The training workshop
The week-long RNA-Sequencing workshop initiated by Professor Cristin Print from Faculty of Medical and Health Sciences, with a team effort from William Schierding, Peter Tsai and Thierry Lints, was held on the 19th February this year. It aims to provide an intensive step-by-step training to help researchers to understand how sequencing data needs to be analysed. The workshop on the analysis of RNA-sequencing data will include hands-on analysis of a real dataset, taking participants through a complete analysis pipeline from raw sequencing data to output graphics and spreadsheets, it covers:
- Sequencing platforms and terminology
- Gene expression and transcriptomics
- Exploring public data sources
- Pathway analysis
Genomics Virtual Laboratory (GVL)2
With the significant inputs from Sean Matheny from Centre for eResearch, the workshop uses the GVL training platform running on Nectar3.
GVL is a web portal provides a growing suite of genomics analysis tools, the biologists can start working immediately with no setup required. Date can be analysed easily on the Nectar research cloud. A workbench for reproducible results, a command line interface to support bioinformaticians, and tutorials to help biologists learn analysis techniques.

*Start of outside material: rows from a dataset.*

/-- Whether slot k of a tile consumes an edge of a swatch. -/
def State.consumes (s : State) (t k edge sw : Nat) : Bool :=
  (s.slot t k).swatch == sw && (s.slot t k).inPorts.any fun p => (s.slot t k).inEdge p == edge

/-- Whether a packet's body is for slot k of a tile, one of a paged launch by the edge that the slot consumes. -/
def State.bodyFor (s : State) (dst k : Nat) : PacketBody → Bool
  | .token k' _ _ => k' == k
  | .scale k' _ _ => k' == k
  | .slotReturn k' _ _ => k' == k
  | .permit k' => k' == k
  | .close k' _ _ => k' == k
  | .closeReply k' _ => k' == k
  | .paged edge sw _ => s.consumes dst k edge sw
  | .pagedScale edge sw _ => s.consumes dst k edge sw
  | .pagedPermit edge sw => s.consumes dst k edge sw
  | .pagedClose edge sw _ _ => s.consumes dst k edge sw
  | _ => false

/-- Whether a packet is held at its sender: it was sent to a moving actor behind the sender's hold acknowledgement (R145, R146). -/
def State.heldBack (s : State) (p : Packet) : Bool :=
  s.rebinds.any fun r => r.tile == p.dst && r.acked.contains p.src && s.bodyFor p.dst r.slot p.body

/-- What happens when the first packet of a source, destination and class that is of the wanted sort comes to its tile: a sleeping tile
keeps it waiting and is asked to wake (R148); where take answers nothing, the packet is held back for a moving actor or the tile is lost (R13),
it stays. -/
def State.land (s : State) (src dst : Nat) (cls : TrafficClass) (take : Packet → State → Option State) : State :=
  match takePacket src dst cls s.net with
  | none => s
  | some (p, rest) =>
    match take p { s with net := rest } with
    | none => s
    | some s' =>
      if s.heldBack p || s.hostLost dst then s else if (s.tile dst).gating = .running then s' else s.modTile dst Tile.wakeRequest

/-! ### Tokens -/

/-- Whether slot k discards the tokens that reach it: it drains, or its scope has ended and its firing, if any, is over (R191, R195). -/
def State.discards (s : State) (t k : Nat) : Bool :=
  (s.slot t k).stateCode == 5 || (s.scopeEnded (s.slot t k) && !(s.tile t).runs_ k)

/-- A token in its queue (R115), with what its sender had before it (R330); a draining actor pops it at once (R191); the running firing sees
event 1 (R344). -/
def State.landToken (s : State) (t k p : Nat) (tok : Token) (v : View) : State :=
  let sl := s.slot t k
  if sl.inDecl p then
    let s1 := s.modSlot t k fun sl =>
      let q := sl.inQueue p
      sl.setInQueue p { q with toks := q.toks ++ [tok], views := q.views ++ List.replicate (q.toks.length - q.views.length) [] ++ [v] }
    if s.discards t k then s1.popInput t k p 1 else s1.modTile t fun x => x.event k 1
  else s

def State.landScale (s : State) (t k p : Nat) (sc : ScaleTok) : State :=
  s.modSlot t k fun sl => sl.setInQueue p { sl.inQueue p with scales := (sl.inQueue p).scales ++ [sc] }

/-- The resident consumer on a tile of an edge of a paged launch (R206). -/
def State.pagedConsumer (s : State) (t sw edge : Nat) : Option (Nat × Nat) :=
  match s.consumer sw edge with
  | some (t', k, p) => if t' = t then some (k, p) else none
  | none => none

/-- What a token-class packet that is no message does at its tile; nothing where a paged consumer is not resident (R206). -/
def landTokenBody (dst : Nat) (p : Packet) (s : State) : Option State :=
  match p.body with
  | .token k port tok => some (s.landToken dst k port tok p.view)
  | .scale k port sc => some (s.landScale dst k port sc)
  | .paged edge sw tok => (s.pagedConsumer dst sw edge).map fun c => s.landToken dst c.1 c.2 tok p.view
  | .pagedScale edge sw sc => (s.pagedConsumer dst sw edge).map fun c => s.landScale dst c.1 c.2 sc
  | _ => none

/-- Whether the first packet of a class between two nodes lands by TOKEN_LANDING. -/
def State.tokenFirst (s : State) (src dst : Nat) (cls : TrafficClass) : Bool :=
  match takePacket src dst cls s.net with
  | some (p, _) => (landTokenBody dst p s).isSome
  | none => false

/-- One packet of a list landed where it may. -/
def State.landOne (s : State) (t : Nat) (p : Packet) : State :=
  if s.heldBack p then s else (landTokenBody t p { s with net := s.net.erase p }).getD s

/-- The tokens of one commit to the committing tile itself land together: another actor there sees all of those sent to it or none. Those to an
actor that moves or is not resident wait, all of them, and hold nothing back that goes to another (R177). -/
def State.landBatch (s : State) (t : Nat) (cls : TrafficClass) (batch : Nat) : State :=
  (s.net.filter fun p => p.src == t && p.dst == t && p.cls == cls && p.batch == batch).foldl (fun s p => s.landOne t p) s

/-- TOKEN_LANDING: the first token between two nodes lands, on the main channel or, where that has none to land, on the paged one; a paged
token whose consumer is not resident waits at its head (R115, R135, R206). -/
def execTokenLanding (src dst : Nat) (s : State) : Out :=
  event (
    let cls := if s.tokenFirst src dst .token then TrafficClass.token else .paged
    let s1 := s.land src dst cls (landTokenBody dst)
    match takePacket src dst cls s.net with
    | some (p, _) =>
      if src = dst ∧ p.batch ≠ 0 ∧ s1.net.count p < s.net.count p then s1.landBatch dst cls p.batch else s1
    | none => s1)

An example of multiple layers that can be built on Nectar (opensgtack) for research applications.
It is normally time consuming and sometimes difficult process to set up a bioinformatics analysis system. The pre-configured GVL eliminated the need to set up the system from scratch. The demand for the workshop amongst researchers has been overwhelming, and another week-long workshop has been planned for the end of November 2018 for those researchers who could not attend the first workshop. We hope the workshop will provide a good understanding of the tools and processes used, and enable researchers to analyse simple RNA-sequencing datasets themselves.